Segundo o canadense, há anos o COI tem juntado críticas e reclamações contra a conduta de Nuzman dentro do Brasil. Algumas delas foram feitas por Eric Maleson, ex-presidente da Confederação Brasileira de Desportos no Gelo, que encaminhou relatórios nos quais disse que Nuzman, de quem é desafeto, fazia gestão temerária.

Maleson prestou depoimento e colaborou com procuradores franceses na investigação. "Eu mesmo recebi cópias de pessoas que enviaram esses documentos. O COI tem posse de muito material relativo a Nuzman", complementou Pound.

Isso não significa que haja consenso sobre qual medida tomar. Inicialmente, o COI destacou que sua comissão de ética, que agora é chefiada pelo ex-secretário-geral da ONU Ban Ki-moon, é quem vai se encarregar da condução do caso e aplicar eventuais sanções aos envolvidos.

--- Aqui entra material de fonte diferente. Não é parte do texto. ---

-- ==== Sys2Proof/Machine/Camera.lean ====
section
/-! DEFINITION. The camera ports (chapter 7): configuration and the camera commands, triggers and bands, setting sets over camera I2C, and
the violations of Table 7.7. -/
namespace Sys2Proof.Machine

/-! Violations (R194, Table 7.7) -/

/-- A CSI-2 violation of a port, counted by its place in Table 7.7. -/
def camViolation (p : Port) (k : Fin 13) (code : U8) (ans : BitVec 2) (d : Device) : Device :=
  violation code 4 (BitVec.ofNat 16 p.val) ans (modCam d p (fun c => { c with viol := upd c.viol k (· + 1) }))

/-- A camera I2C violation of a port's sensor. -/
def cciViolation (p : Port) (k : Fin 13) (code : U8) (ans : BitVec 2) (d : Device) : Device :=
  violation code 7 (cciSource (d.cams.ports[p]).cfg) ans (modCam d p (fun c => { c with viol := upd c.viol k (· + 1) }))

/-- A port receives: it runs, D_CAM is on, and no D-PHY reset is under way. -/
def camOn (d : Device) (p : Port) : Bool := domainOn d 3 && (d.cams.ports[p]).running && !(d.cams.ports[p]).waitLp11

/-! Setting sets (R177 to R180) -/

/-- A setting set's writes from its write list (Table 7.3): none when one is malformed. -/
def readWrites (b : List U8) (n : Nat) : Option (List (Nat × Nat × Nat)) :=
  (List.range n).mapM (fun i =>
    let w := byteAt b (8 * i + 2)
    if (w = 1 ∨ w = 2 ∨ w = 4) ∧ byteAt b (8 * i + 3) = 0 then some (leAt b (8 * i) 2, w, leAt b (8 * i + 4) 4) else none)

/-- A setting set read from its descriptor (Table 7.3), or the answer that refuses it. -/
def readSettings (d : Device) (addr : Nat) : Except (Status × Reason × Option Nat) SettingSet :=
  let b := dramRead d addr 128
  let n := byteAt b 4
  let list := leAt b 8 8
  let tone := leAt b 56 8
  let id := w32 (leAt b 0 4)
  if (poisonIn d addr 128).isSome then .error (.badCrc, .poisoned, poisonIn d addr 128)
  else if id = 0 ∨ id = 0xFFFFFFFF ∨ 64 < n ∨ leAt b 5 3 ≠ 0 ∨ leAt b 68 60 ≠ 0 then .error (.badArgument, .field, none)
  else if !inDram d list (8 * n) || (tone ≠ 0 && !inDram d tone 1542) then .error (.badArgument, .address, none)
  else if (poisonIn d list (8 * n)).isSome then .error (.badCrc, .poisoned, poisonIn d list (8 * n))
  else if tone ≠ 0 ∧ (poisonIn d tone 1542).isSome then .error (.badCrc, .poisoned, poisonIn d tone 1542)
  else
    let curve := if tone = 0 then [] else dramRead d tone 1542
    match readWrites (dramRead d list (8 * n)) n with
    | none => .error (.badArgument, .field, none)
    | some ws =>
      if tone ≠ 0 ∧ crc32c curve ≠ w32 (leAt b 64 4) then .error (.badCrc, .none, none)
      else .ok {
        setId := id, writes := ws, wbGain := (List.range 4).map (fun p => leAt b (16 + 2 * p) 2)
        target := (List.range 4).map (fun p => leAt b (24 + 2 * p) 2), matrix := (List.range 12).map (fun i => leIntAt b (32 + 2 * i) 2)
        tone := (List.range (curve.length / 2)).map (fun i => leAt curve (2 * i) 2) }

/-- Contexts in use (chapter 7): of running ports, and of queued sets. -/
def contexts (d : Device) : List Nat :=
  d.cams.ports.toList.flatMap (fun c => c.ctx.toList ++ (c.queued.map (·.ctx)).toList)

/-- The lowest free context. -/
def freeCtx (d : Device) : Nat := ((List.range 8).find? (fun k => !(contexts d).contains k)).getD 0

/-- The CCI writes of a set. -/
def writeOps (p : Port) (current : Bool) (s : SettingSet) : List CciOp := s.writes.map (fun w => .setWrite p current w.1 w.2.1 w.2.2)

/-- A band number has come to another, in 32 bits. -/
def bandReached (n first : U32) : Bool := decide ((n - first).toNat < 2 ^ 31)

/-- Every write of a port's queued set is complete (R177): the band from which it applies, and cam.settings answers. Where that band has
opened before the writes were complete, it is the next to open (log entry 77). -/
def settingsWritten (p : Port) (d : Device) : Device :=
  let c := d.cams.ports[p]
  match c.queued with
  | none => d
  | some q =>
    let k := w32 c.cfg.k
    let b : U32 := q.band.getD (match c.band with | some b => b.number | none => c.nextBand - 1)
    let early : Bool := match c.band with | some o => o.number == b && decide (2 * o.received < c.cfg.bandLines) | none => false
    let fresh := !c.running || (q.band.isNone && c.band.isNone && c.nextBand == 0)
    let due : U32 := if early then b + 1 + k else b + 2 + k
    let first : U32 := if fresh then 0 else if bandReached c.nextBand due then c.nextBand else due
    let d := modCam d p (fun c => { c with queued := some { q with applies := some first, band := if fresh then none else some b } })
    finishWork (· == .camSettings p) { results := [first] } d

/-- The writes of a port's queued set begin (R177). -/
def beginSettings (p : Port) (band : Option U32) (d : Device) : Device :=
  match (d.cams.ports[p]).queued with
  | none => d
  | some q =>
    let d := modCam d p (fun c => { c with queued := some { q with begun := true, band := band, left := q.set.writes.length } })
    if q.set.writes.isEmpty then settingsWritten p d else cciSetWrites p (writeOps p false q.set) d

"Quando as Justiças do Brasil e da França nos derem provas, atuaremos rapidamente. É preciso tomar cuidado com declarações de algumas pessoas que as disparam com outras finalidades, como políticas. Se Nuzman for culpado, terá de pagar. Mas ninguém pode ser culpado sem que haja prova", comentou Gerardo Werthein, membro argentino do COI.

Único brasileiro entre os membros, o ex-jogador de vôlei Bernard Rajzman, que é muito ligado a Nuzman, afirmou que ao longo da semana "muita gente perguntou" sobre o caso. "Eu não acredito [na compra de votos]. Espero que decida-se rápido porque a gente precisa continuar trabalhando. O importante é que a justiça seja feita", disse Rajzman.

A sessão do COI em Lima terminou nesta sexta-feira (15), mas a reverberação da suspeita de compra de votos não parece ver linha de chegada no horizonte.